Try to stick to this ratio somehow for a good performance.

In [20]:
size_divis= 3
number_chunks = 3

size= size_divis * number_chunks



This is the function that will be run in parallel on several cores. 

It needs the decorator "@ray.remote " just before the first line.



In [7]:
@ray.remote   # MAGIC decoration
def parallel_MC_backgound(constant_inputs):
    
    [list_act_fu,
     list_meth,
     C_matrixes,
     size_divis] = constant_inputs
    
        
    
    
    bw.projects.set_current('Eco38_4')  # This is ugly but we need to re-load brightway on each core. 

    
    
    # Loading Ecoinvent
    Ecoinvent = bw.Database('ecoinvent 3.8 conseq') # Same




    biosphere=bw.Database('biosphere3')


    list_array_mc_sample=[np.array([[0]*len(list_act_fu) ]*size_divis,dtype="float32") for meth in range(len(list_meth))]  # Initialize empty list for table

    
    mc=bw.MonteCarloLCA(list_act_fu[0],('ReCiPe Midpoint (I)', 'climate change', 'GWP20'))
    
    #print("done_initializing")

    for it in range(size_divis):  # This is excatly the same cdoe as in the non parallel Paired background MC script
        
        #print("iteration",it)
        next(mc)
        #print("ok2",it)
    
        for i in range(0,len(list_act_fu)):
            
            mc.redo_lcia(list_act_fu[i])  # redo with new FU

            index_array_method=-1

            #print(i)
            for m in list_meth:

                #print("ok3",m)

                index_array_method+=1



                list_array_mc_sample[index_array_method][it,i]=(C_matrixes[m]*mc.inventory).sum()



    # Just reordering the results
    
    list_array_total_mc_sorted =[[[0 for a in range(list_array_mc_sample[0].shape[1])] for meth in list_meth] for it in range(size_divis)]


    for it in range(size_divis):
        row_to_add = [meth[it] for meth in list_array_mc_sample]
        #print(row_to_add)
        #print(row_to_add[0])
        #print(len(row_to_add[]))
        #print(len(row_to_add))

        list_array_total_mc_sorted[it] = row_to_add

    return list_array_total_mc_sorted   
    



NameError: name 'ray' is not defined

The next cells runs the MC iterations in parallel.

In [50]:
ray.shutdown() 

ray.init()



constant_inputs = ray.put([list_act_fu,  # We need to feed ray with the inputs that are common to all iterations.
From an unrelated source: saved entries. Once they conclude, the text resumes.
/-- Rules R22, R23, R29: a single-precision operand in register n is Fn; a double-precision one is the pair
with Fn the low half; a write reaches only those registers. Each of the ten bits of the PSR is its bit of the
16-bit value, which they determine, and the other six read 0 (log entries 25, 34). -/
def Obligations.RegisterLayouts : Prop :=
  (∀ (s : State) (r : Fin 8),
    (∀ v : BitVec (8 * 4),
      s.regValue .float 4 r = s.freg r ∧ (s.setRegValue .float r v).freg r = v ∧
      ∀ q, q ≠ r → (s.setRegValue .float r v).freg q = s.freg q) ∧
    ∀ v : BitVec (8 * 8), r.val % 2 = 0 →
      s.regValue .float 8 r = s.freg (r + 1) ++ s.freg r ∧
      (s.setRegValue .float r v).freg r = v.extractLsb' 0 32 ∧
      (s.setRegValue .float r v).freg (r + 1) = v.extractLsb' 32 32 ∧
      ∀ q, q ≠ r → q ≠ r + 1 → (s.setRegValue .float r v).freg q = s.freg q) ∧
  (∀ v : Half, let p := Psr.ofBits v
    p.c = v.getLsbD 0 ∧ p.t = v.getLsbD 1 ∧ p.l = v.getLsbD 2 ∧ p.f = v.getLsbD 5 ∧ p.z = v.getLsbD 6 ∧
    p.n = v.getLsbD 7 ∧ p.u = v.getLsbD 8 ∧ p.s = v.getLsbD 9 ∧ p.p = v.getLsbD 10 ∧
    p.i = v.getLsbD 11) ∧
  (∀ p : Psr, Psr.ofBits p.toBits = p) ∧ (∀ v : Half, (Psr.ofBits v).toBits = v &&& 0x0FE7#16) ∧
  Psr.ofBits 0x0B20#16 = ⟨false, false, false, true, false, false, true, true, false, true⟩

/-- Rules R61, R63, R74: with translation off, a datum of at most 8 bytes stored at any address, aligned
or not, is read back as it was stored, and its byte k is the byte at the address plus k. The byte order and
the access at any address are the spec's general knowledge G16, G18 (log entries 14, 15). -/
def Obligations.ReadAfterWrite : Prop :=
  ∀ (s : State) (sp : Space) (a : Word) (n : Nat) (v : BitVec (8 * n)), s.translating = false → n ≤ 8 →
    memRead sp a n (s.store sp a v) = .ok v ∧
    ∀ k < n, memRead sp (byteAt a k) 1 (s.store sp a v) = .ok (v.extractLsb' (8 * k) 8)

/-- Rules R38, R60, R62, R63, R77: what one access answers. A read whose bytes all translate and hold
values completes at any address; a byte that does not translate gives Trap(ABT), one without a value the
refusal; a write to a marked address is refused. A store changes no byte but those its addresses translate
to, and keeps the canonical form of memory. That all bytes are translated first, so that Trap(ABT) comes
before either refusal, is the model's choice (log entry 30); the refusals are log entries 8 and 12, the table
form of the MMU is log entry 11. -/
def Obligations.AccessOutcomes : Prop :=
  ∀ (s : State) (sp : Space) (a : Word) (n : Nat) (v : BitVec (8 * n)),
    (Readable s sp a n → memRead sp a n s = .ok (s.memValue sp a n)) ∧
    (s.mapped sp .read a n = false → memRead sp a n s = .error (.trap .abt)) ∧
    (s.mapped sp .read a n = true → s.written sp a n = false →
      memRead sp a n s = .error (.refuse (.unwritten s.pc))) ∧
    (Writable s sp a n → memWrite sp a v s = .ok (s.store sp a v)) ∧
    (s.mapped sp .write a n = false → memWrite sp a v s = .error (.trap .abt)) ∧
    (s.mapped sp .write a n = true → s.clearOfText sp a n = false →
      memWrite sp a v s = .error (.refuse (.storeToText s.pc))) ∧
    MemoryKept s (s.store sp a v) sp (some a) n ∧ (s.mem.wf → (s.store sp a v).mem.wf)

/-- Rule R71: with translation off, or CFG.M = 0, every address is its own translation and everything is
allowed; an address that may not be read in User mode may not be written in User mode either. The table form
of the MMU is the model's choice (log entry 11). -/
def Obligations.TranslationRules : Prop :=
  ∀ s : State,
    (s.cfg.m = false ∨ s.mmu.on = false →
      ∀ a, s.l1Valid a = true ∧ s.userReadAllowed a = true ∧
        ∀ sp k, s.translate sp k a = some a) ∧
    ∀ a, s.userReadAllowed a = false → s.translate .user .write a = none

/-- What settling leaves of the state `t` in which an instruction begun at `s` has ended: all of it but bytes
that a stack pointer has risen past; of those, no program text and none without a value, and each of the
others a free value. -/
def Sys2Proof.Machine.Uncovers (s t : State) : Prop :=
  (s.trapEntry = .fault → s.irq = [] → s.settled t = t) ∧
  (rise s t false = 0 → rise s t true = 0 → s.settled t = t) ∧
  s.settled t = { t with mem := (s.settled t).mem, free := (s.settled t).free } ∧
  ∀ x, if (s.trapEntry = .sequence ∨ s.irq ≠ []) ∧ inRanges t.text x = false ∧ t.mem.read x ≠ none ∧
      ∃ one, ∃ j < rise s t one, ∃ sp ∈ stackSpaces s t one,
        t.physical sp .write (byteAt (s.stackPointer one) j) = some x
    then ∃ k, t.free ≤ k ∧ (s.settled t).mem.read x = some (Config.freeByte k)
    else (s.settled t).mem.read x = t.mem.read x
It's a common space accross all core working together
                           list_meth,
                           C_matrixes,
                           size_divis])
time3=time()

ray_results = ray.get([parallel_MC_backgound.remote(constant_inputs) for i in range(number_chunks )]) # This distibutes and launches the work. 
list_array_total_mc_sorted = functools.reduce(operator.iconcat, ray_results, []) # reorder results

time4=time()

print("timetot_parallel",time4-time3)


timetot_parallel 46.11112689971924


Note that this works because every time a core starts doing MC iterations within brightway, it starts with a different seed. This is annoying in most cases but there it's useful as we know that the different cores are sampling different values and we can them recombine them in a total sample after all.

In [58]:
len(list_array_total_mc_sorted) # 9 iterations 

9

In [59]:
len(list_array_total_mc_sorted[0]) #4 Impact categories

4

In [60]:
len(list_array_total_mc_sorted[0][0]) #5 FU

5

 The result is here presented as a list of MC iterations containing a list of impact categories containing a list of FUs. It's maybe not the most convenient way for your use. But you an play around to reorganise it as you want.